Unlike x64, the ret instruction (or retab instruction when dealing with iOS PAC instructions, see below) simply moves lr into pc - it does not pop a value off the stack. Instead, lr is loaded (along with the pushed frame pointer, fp, a.k.a. x29) with the ldp instruction in a function epilogue:

ldp x29, x30, [sp, #0x40]
ldp x20, x19, [sp, #0x30]
ldp x22, x21, [sp, #0x20]
ldp x24, x23, [sp, #0x10]
add sp, sp, #0x50
retab
Note that ROP on iOS is dependent upon whether the application supports Pointer Authentication Codes (PAC). The arm64e architecture includes PAC instructions which protect against exploit strategies like ROP. In this case, instructions which push addresses also sign the pointer with a unique key. Instructions that load this data validate the signature, triggering an error if the validation fails. To bypass PAC we would need to forge signed pointers through the use of signing gadgets, which are frequently removed. Thankfully, this is not needed because PAC is only enabled for iOS native apps (Safari, iMessage, etc.) and not third-party apps like Signal. The shared cache is compiled for arm64e, however we can treat the PAC instructions as their non-PAC counterparts with a no-op for signing and validating.

To continue execution control we must search for gadgets prior to a ret/retab instruction and spoof the expected stack frame so that our next gadget address resides at sp + X - 8 (where X is the constant in add sp, sp, #X or ldp x29, x30, [sp] #X; 0x50 in the above example). This unfortunately means our ROP gadgets take up more space in a payload than the average x64 gadget. That said, they may provide control to a couple other registers; the gadget shown above allows us to control the values for x19-x24 in addition to fp and lr as we exit the frame. We leverage this a lot in our constructed chain, specifically controlling x19 and x20 because they are commonly used to set other registers. This is the primary gadget layout we’ll use in our payload.

Fig 7: Generic arm64 ROP gadget layout showing the spoofed stack frame, including the next gadget's address at an offset from `X - 8` from the current stack pointer where `X` is the stack frame size. Preceding the next's gadgets address are the pushed frame pointer, `fp`, pushed `x19`, pushed `x20`, pushed `x21` and pushed `x22`, in that order.
Fig 7: Generic arm64 ROP gadget layout showing the spoofed stack frame, including the next gadget's address at an offset from X - 8 from the current stack pointer (where X is the stack frame size).

Gadgets are unfortunately few and far between for manipulating certain registers, specifically x4 and x5. Another way of maintaining control is through blr gadgets, or blraaz (PAC instruction) gadgets in the shared cache.

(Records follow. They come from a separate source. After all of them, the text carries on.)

-- ==== Sys2Proof/Word.lean ====
section
/-! DEFINITION. Words of the machine: bytes, 32-bit and 64-bit words, 64-byte lines and 256-bit vectors (00 R8, R9). -/

namespace Sys2Proof

/-- A byte. -/
abbrev Byte := BitVec 8

/-- A 64-bit doubleword: a register of device register space (00 R11) or a Kamyon G register (02 R57). -/
abbrev Word := BitVec 64

/-- A 64-byte cache or stripe line, byte 0 at bits [7:0] (00 R8, 05 R176). -/
abbrev Line := BitVec 512

/-- A 256-bit Kamyon vector register (02 R58). -/
abbrev Vec := BitVec 256

/-- Sparse data by key: strictly rising keys, no entry equal to what an unlisted key reads as. -/
abbrev Map (α : Type) := List (Nat × α)

end Sys2Proof
end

This opens up more possibilities so long as we can control the register responsible for branching.

mov	x5, #0
ldr	x6, [sp]
blraaz	x6

The only consideration with these gadgets is that they do not adjust the stack, so the gadget jumped to must load the next lr from an offset that does not conflict with the blr gadget's ldr/ldp instructions. For the blraaz gadget above (gadget 0) followed by two generic ROP gadgets (gadget 1, 2), we have the following layout in our payload:

Fig 8: Branch and link ROP gadget layout, showing a transition from the `blraaz` gadget (gadget 0) which jumps to the address pointed to by the current `sp`. `sp` is not updated during the branch meaning the execution of the next gadget (gadget 1) loads the subsequent gadget (gadget 2) from an offset based on its (gadget 1's) stack frame size.
Fig 8: Branch and link ROP gadget layout, showing a transition from the blraaz gadget (gadget 0) which jumps to the address pointed to by the current sp. sp is not updated during the branch, meaning the execution of the next gadget (gadget 1) loads the subsequent gadget (gadget 2) from an offset based on its (gadget 1's) stack frame size.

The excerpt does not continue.